Note the line where "let tail := (d.rsRead" appears in the data below; write it out exactly, along with every line that comes after it to the end.

———

/-- The snapshots of every transaction that applied on this port tick. -/
def Dev.applyEnd (d : Dev) : Dev :=
  ((List.range 32).filter (fun n => decide (d.txState n = 4 ∧ (d.txn n).mark = none))).foldl (fun d n => d.txMark' n) d

/-! ### Stage 6 (R169, R189) -/

/-- Add to a totalizer, and note the SEQ (R189). -/
def Dev.homeTotal (d : Dev) (seq t : Nat) (t0 conf : Word) : Dev :=
  (d.rsWrite (0x021001000 + 2 * t) (t0 + BitVec.ofNat 72 (totAdd conf).1)).rsWrite (0x021001001 + 2 * t) (fields [(seq, 24)])

/-- The audit entries already appended of the transaction with SEQ `seq` (R568). -/
def Dev.auDone (d : Dev) (seq : Nat) : Nat :=
  match d.sec.done.find? (fun e => decide (e.1 = seq)) with
  | some e => e.2
  | none => 0

/-- Hand the entries of one transaction to the security unit in PREP order: those already appended are skipped (R568). -/
def Dev.auditAll (d : Dev) (seq : Nat) (es : List Audit) : Dev :=
  if es = [] then d
  else
    let d1 := (es.drop (d.auDone seq)).foldl (fun d e => d.audit e seq) d
    { d1 with sec := { d1.sec with done := ((seq, es.length) :: d1.sec.done.filter (fun e => decide (e.1 ≠ seq))).take 32 } }

/-- The parameter words a transaction stages. -/
def Txn.params (x : Txn) : List (Nat × Word × Audit) :=
  x.items.filterMap (fun i => match i with | .par o v e => some (o, v, e) | _ => none)

/-- The home writes: totalizers, parameter words and their audit entries. -/
def Dev.homeWrites (d : Dev) (seq : Nat) (tots : List (Nat × Word × Word)) (pars : List (Nat × Word × Audit)) : Dev :=
  let d1 := tots.foldl (fun d t => d.homeTotal seq t.1 t.2.1 t.2.2) d
  let d2 := pars.foldl (fun d p => d.rsWrite (parBase + p.1) p.2.1) d1
  d2.auditAll seq (pars.map (fun p => p.2.2))

/-- The frames a transaction releases. -/
def Txn.frames (x : Txn) : List (Nat × Nat) :=
  x.items.filterMap (fun i => match i with | .frame p r _ => some (p, r) | _ => none)

/-- The MARK entry is durable (R169): frames released, home writes carried out, and the DONE entry given its place. -/
def State.markDurable (s : State) (n : Nat) : State :=
  let x := s.dev.txn n
  match x.mark, x.done with
  | some (a, _), none =>
    if s.dev.txState n ≠ 4 then s
    else
      let d1 := (s.dev.jWrite a x.markWs).wr (txMark n) (BitVec.ofNat 72 a)
      let s1 := x.frames.foldl (fun s p => s.release p.1 p.2 true) ({ s with dev := d1 } : State)
      let d2 := s1.dev.homeWrites x.seq x.totals x.params
      let d3 : Dev := { d2 with jnl := { d2.jnl with aside := d2.jnl.aside - 1 } }
      let r := d3.jAlloc 1
      { s1 with dev := r.2.putTxn n { x with done := some r.1 } }
  | _, _ => s

/-- The DONE entry is durable (R180, R181): the transaction reaches its result. -/
def Dev.doneDurable (d : Dev) (n : Nat) : Dev :=
  let x := d.txn n
  match x.done, x.prep with
  | some (a, lap), some p =>
    if d.txState n ≠ 4 then d
    else
      let d1 := d.rsWrite a (fields [(3, 68), (1, 56), (n, 51), (lap, 48), (x.seq, 0)])
      let d2 : Dev := { d1 with jnl := { d1.jnl with opens := d1.jnl.opens.filter (fun e => decide (e ≠ (x.seq, p))) } }
      let d3 := ((d2.doneLimit.fp (txStat n) TxStat.STATE 0).fp (txStat n) TxStat.RES 1).fp (txStat n) TxStat.ABC 0
      (((d3.fp (txRes n) TxRes.RES 0).putTxn n { strayAt := x.strayAt }).accounts).txEvent n
  | _, _ => d

/-! ### System commits (R190, R222) -/

/-- First of the furrow retirement words (R222). -/
def furWord (f : Nat) : Nat := 0x02102FFE0 + f

/-- What a system commit changes besides its word: a cleared channel latch frees the channel (R140), a furrow's word shows
in FnRET and a cleared cell returns as STOPPED (R222, R249) (DEDUCED, log 41). -/
def Dev.sysEffect (d : Dev) (q : SysCommit) : Dev :=
  if latchWord 0 ≤ q.addr then (if q.set then d else d.chCleared (q.addr - latchWord 0))
  else
    let f := q.addr - furWord 0
    let d1 := d.fp (fuRet f) FuRet.RET (d.rsRead q.addr).toNat
    if q.set then d1
    else ([0, 1, 2, 3] : List Nat).foldl (fun d p =>
      if q.val.toNat.testBit p && decide (d.role (4 * f + p) = 4) then d.setRole (4 * f + p) 3 0 else d) d1

/-- A system commit's home word, with what else it changes. -/
def Dev.sysWord (d : Dev) (q : SysCommit) : Dev :=
  let w := d.rsRead q.addr
  ((d.rsUsed q.addr 1).rsWrite q.addr (if q.set then w ||| q.val else w &&& ~~~ q.val)).sysEffect q

/-- The next of the two writes of the oldest system commit becomes durable: a retirement's word comes before its entry, a clearance's after it
(R190) (DESIGN CHOICE, log 180). -/
def Dev.sysRun (d : Dev) : Dev :=
  match d.sysq with
  | [] => d
  | q :: l =>
    let d1 : Dev := { d with sysq := if q.half then l else { q with half := true } :: l }
    if q.set = q.half then d1.audit q.audit else d1.sysWord q

/-! ### The control block and the tail (R203, R611) -/

/-- The words of a control block copy. -/
def Dev.controlWords (d : Dev) (count : Nat) : List Word :=
  let h := match d.jnl.opens with | (q, _, lap) :: _ => (q, lap) | [] => (d.fg rsSeq RsSeq.SEQ, d.jnl.lap)
  withTrailer [fields [(0xE, 68), (count % 2 ^ 48, 0)], fields [(d.fg rsJtail RsJtail.TAIL, 0)],
    fields [(d.fg rsJlim RsJlim.LIM, 0)], fields [(h.1, 24), (h.2 % 2, 0)], fields [(d.bootCount, 40)], 0, 0]

/-- The bases of the two copies. -/
def copyBase (k : Nat) : Nat := if k = 0 then 0x021000000 else 0x021000800

/-- Words from an address of the control block on become durable. -/
def Dev.rsBlock (d : Dev) (b : Nat) (ws : List Word) : Dev := ws.zipIdx.foldl (fun d p => d.rsWrite (b + p.2) p.1) d

/-- A rewrite of both copies begins, copy 0 first, each with a write count one above that of the copy it replaces (R611). -/
def Dev.writeControl (d : Dev) : Dev :=
  let j := d.jnl
  { d with jnl := { j with wcount := j.wcount + 1, wcount1 := j.wcount1 + 1,
                           copies := j.copies ++ [(copyBase 0, d.controlWords (j.wcount + 1)), (copyBase 1, d.controlWords (j.wcount1 + 1))] } }

/-- A copy on its way becomes durable, and the next one follows it: one on a port tick (R611) (DESIGN CHOICE, log 182). -/
def Dev.controlStep (d : Dev) : Dev :=
  match d.jnl.copies with
  | [] => d
  | (b, ws) :: l => ({ d with jnl := { d.jnl with copies := l } } : Dev).rsBlock b ws

/-- The length of the entry whose header is at `a`, 0 where none is. -/
def Dev.entryLen (d : Dev) (a : Nat) : Nat :=
  let w := (d.rsRead a).toNat
  let t := w / 2 ^ 68
  if t = 1 ∨ t = 2 then w / 2 ^ 56 % 4096 else if t = 3 ∨ t = 4 then 1 else 0

/-- Entry `v` is met on the way from `a` to the limit. -/
def Dev.headerAt (d : Dev) (v lim : Nat) : Nat → Nat → Bool
  | 0, _ => false
  | n + 1, a =>
    if a = v then true
    else if a = lim ∨ d.entryLen a = 0 then false
    else d.headerAt v lim n (jAdd a (d.entryLen a))

/-- `n` words of the journal from `a` on are read: they are counted and checked (R38, R299). -/
def Dev.jUsed (d : Dev) (a n : Nat) : Dev := (List.range n).foldl (fun d k => d.rsUsed (jAdd a k) 1) d

/-- A write of RSJTAIL (R203): none where it is ignored. -/
def Dev.tailWrite (d : Dev) (v : Nat) : Option Dev :=
  if d.headerAt v (d.fg rsJlim RsJlim.LIM) jSize (d.fg rsJtail RsJtail.TAIL) then
    some (((d.jUsed v 1).fp rsJtail RsJtail.TAIL v).writeControl)
  else none

/-! ### Replay (R195, R196) -/

/-- The words of an entry, wrapping. -/
def Dev.entryWords (d : Dev) (a n : Nat) : List Word := (List.range n).map (fun k => d.rsRead (jAdd a k))

/-- An entry of more than one word has a sound trailer (R194). -/
def Dev.trailerOk (d : Dev) (a n : Nat) : Bool :=
  let ws := d.entryWords a n
  decide (1 < n ∧ ws.getLast? = some (fields [(0xF, 68), (crc32 (ws.take (n - 1)), 32)]))

/-- A control block copy whose tag and trailer check: its write count. -/
def Dev.copyCount (d : Dev) (b : Nat) : Option Nat :=
  let ws := (List.range 8).map (fun k => d.rsRead (b + k))
  let w := (ws.getD 0 0).toNat
  if w / 2 ^ 68 = 0xE ∧ ws.getD 7 0 = fields [(0xF, 68), (crc32 (ws.take 7), 32)] then some (w % 2 ^ 48) else none

/-- The copy that a start uses (R611). -/
def Dev.controlCopy (d : Dev) : Option (Nat × Nat) :=
  match d.copyCount (copyBase 0), d.copyCount (copyBase 1) with
  | some a, some b => if a < b then some (copyBase 1, b) else some (copyBase 0, a)
  | some a, none => some (copyBase 0, a)
  | none, some b => some (copyBase 1, b)
  | none, none => none

/-- What the walk has met: PREP entries (SEQ, address, lap), SEQs of MARK entries with their addresses, SEQs ended by DONE or
DISCARD, and the SEQ of a MARK entry whose check failed. -/
structure Met where
  preps : List (Nat × Nat × Nat) := []
  marks : List (Nat × Nat) := []
  ended : List Nat := []
  torn  : Option Nat := none
deriving DecidableEq, Repr

/-- The walk from `a` with lap parity `lap` (R195): what it met, and the head with its lap parity. -/
def Dev.walk (d : Dev) (lseq tail : Nat) : Nat → Bool → Nat → Nat → Met → Met × Nat × Nat
  | 0, _, a, lap, m => (m, a, lap)
  | n + 1, moved, a, lap, m =>
    let w := (d.rsRead a).toNat
    let t := w / 2 ^ 68
    let len := d.entryLen a
    let seq := w % 2 ^ 48
    let last := m.preps.getLast?.map Prod.fst
    let here := decide (1 ≤ t ∧ t ≤ 4 ∧ w / 2 ^ 48 % 2 = lap ∧ 0 < len) &&
      (if t = 1 then decide (seq = match last with | some q => q + 1 | none => lseq)
       else match last with | some q => decide (seq ≤ q) | none => decide (seq < lseq))
    if (moved && decide (a = tail)) || !here then (m, a, lap)
    else if decide (t ≤ 2) && !d.trailerOk a len then (if t = 2 then { m with torn := some seq } else m, a, lap)
    else
      let m1 : Met :=
        if t = 1 then { m with preps := m.preps ++ [(seq, a, lap)] }
        else if t = 2 then { m with marks := m.marks ++ [(seq, a)] }
        else { m with ended := m.ended ++ [seq] }
      let lap1 := if jSize ≤ a - jBase + len then 1 - lap else lap
      d.walk lseq tail n true (jAdd a len) lap1 m1

/-- The items of a PREP entry, by its words after the header: totalizer adds (snapshot index and T0), parameter words with
their audit entries, and whether it has frames. -/
def prepItems : Nat → List Word → List (Nat × Nat × Word) × List (Nat × Word × Audit) × Bool
  | 0, _ => ([], [], false)
  | n + 1, ws =>
    let w := (ws.headD 0).toNat
    let t := w / 2 ^ 68
    if t = 8 then prepItems n (ws.drop 2)
    else if t = 9 then
      let r := prepItems n (ws.drop 2)
      ((w / 2 ^ 60 % 256, w / 2 ^ 56 % 16, ws.getD 1 0) :: r.1, r.2)
    else if t = 0xA then
      let r := prepItems n (ws.drop 14)
      let e := ws.drop 2
      let e0 := (e.getD 0 0).toNat
      (r.1, (w / 2 ^ 50 % 2 ^ 18, ws.getD 1 0,
        { typ := e0 / 2 ^ 64, part := e0 / 2 ^ 56 % 64, role := e0 / 2 ^ 54 % 4, serial := (e.getD 3 0).toNat / 2 ^ 8,
          subj := (e.getD 5 0).toNat / 2 ^ 48, old := e.getD 6 0, new := e.getD 7 0 }) :: r.2.1, r.2.2)
    else if t = 0xB then prepItems n (ws.drop 1)
    else if t = 0xC then let r := prepItems n (ws.drop 1); (r.1, r.2.1, true)
    else if t = 0xD then prepItems n (ws.drop (1 + w / 2 ^ 56 % 4096))
    else ([], [], false)

/-- The closing entry of a replayed PREP entry: DONE (3) or DISCARD (4), with REPL and FNR (R193). -/
def Dev.replayEnd (d : Dev) (seq txn tag : Nat) (fnr : Bool) : Dev :=
  let r := d.jAlloc 1
  r.2.rsWrite r.1.1 (fields [(tag, 68), (1, 56), (txn, 51), (1, 50), (b2n fnr, 49), (r.1.2, 48), (seq, 0)])

/-- Complete or discard one PREP entry by its MARK entry (R195, R196). -/
def Dev.replayOne (d : Dev) (m : Met) (seq a : Nat) : Dev :=
  let len := d.entryLen a
  let ws := d.entryWords a len
  let txn := (ws.headD 0).toNat / 2 ^ 51 % 32
  let d := d.jUsed a len
  match m.marks.find? (fun e => decide (e.1 = seq)) with
  | some (_, b) =>
    let it := prepItems len (ws.drop 4)
    let tots := it.1.map (fun t => (t.1, t.2.2, d.rsRead (jAdd b (3 + 2 * t.2.1))))
    (((it.1.foldl (fun d t => d.jUsed (jAdd b (3 + 2 * t.2.1)) 1) d).homeWrites seq tots it.2.1).replayEnd seq txn 3 it.2.2).count rsRepl RsRepl.NCOMP
  | none =>
    let d1 := (d.replayEnd seq txn 4 false).count rsRepl RsRepl.NDISC
    if m.torn = some seq then
      (((d1.count rsRepl RsRepl.NTORN).latch rsStat RsStat.CAUSE 1).relevel 244).pulseSrc 168 0
    else d1

/-- Both control block copies are read (R611). -/
def Dev.copiesUsed (d : Dev) : Dev := (d.rsUsed (copyBase 0) 8).rsUsed (copyBase 1) 8

/-- Replay at start (R195, R196, R611): without a sound control block copy it does not run. -/
def Dev.replay (d : Dev) : Dev :=
  let d := d.copiesUsed
  match d.controlCopy with
  | none => d.raiseSrc 168 0
  | some (b, n) =>
    let tail := (d.rsRead (b + 1)).toNat % 2 ^ 36
    let lim := (d.rsRead (b + 2)).toNat % 2 ^ 36
    let w3 := (d.rsRead (b + 3)).toNat
    let lseq := w3 / 2 ^ 24
    let r := d.walk lseq tail jSize false lim (w3 % 2) {}
    let m := r.1
    let next := match m.preps.getLast? with | some q => q.1 + 1 | none => lseq
    let d0 := d.jUsed lim ((r.2.1 + jSize - lim) % jSize + 1)
    let d1 := ((((d0.fp rsJtail RsJtail.TAIL tail).fp rsJhead RsJhead.HEAD r.2.1).fp rsSeq RsSeq.SEQ next).fp rsBoot RsBoot.BOOT
      ((d.rsRead (b + 4)).toNat / 2 ^ 40 + 1)).wr rsRepl 0
    let d2 : Dev := { d1 with jnl := { lap := r.2.2, wcount := (d.copyCount (copyBase 0)).getD n, wcount1 := (d.copyCount (copyBase 1)).getD n } }
    let todo := m.preps.filter (fun e => !m.ended.contains e.1)
    let d3 := todo.foldl (fun d e => d.replayOne m e.1 e.2.1) d2
    ((d3.fp rsJlim RsJlim.LIM (d3.fg rsJhead RsJhead.HEAD)).writeControl).fp rsStat RsStat.RDY 1

end Sys2Proof.Machine
end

———

(Exercise response)
    let tail := (d.rsRead (b + 1)).toNat % 2 ^ 36
    let lim := (d.rsRead (b + 2)).toNat % 2 ^ 36
    let w3 := (d.rsRead (b + 3)).toNat
    let lseq := w3 / 2 ^ 24
    let r := d.walk lseq tail jSize false lim (w3 % 2) {}
    let m := r.1
    let next := match m.preps.getLast? with | some q => q.1 + 1 | none => lseq
    let d0 := d.jUsed lim ((r.2.1 + jSize - lim) % jSize + 1)
    let d1 := ((((d0.fp rsJtail RsJtail.TAIL tail).fp rsJhead RsJhead.HEAD r.2.1).fp rsSeq RsSeq.SEQ next).fp rsBoot RsBoot.BOOT
      ((d.rsRead (b + 4)).toNat / 2 ^ 40 + 1)).wr rsRepl 0
    let d2 : Dev := { d1 with jnl := { lap := r.2.2, wcount := (d.copyCount (copyBase 0)).getD n, wcount1 := (d.copyCount (copyBase 1)).getD n } }
    let todo := m.preps.filter (fun e => !m.ended.contains e.1)
    let d3 := todo.foldl (fun d e => d.replayOne m e.1 e.2.1) d2
    ((d3.fp rsJlim RsJlim.LIM (d3.fg rsJhead RsJhead.HEAD)).writeControl).fp rsStat RsStat.RDY 1

end Sys2Proof.Machine
end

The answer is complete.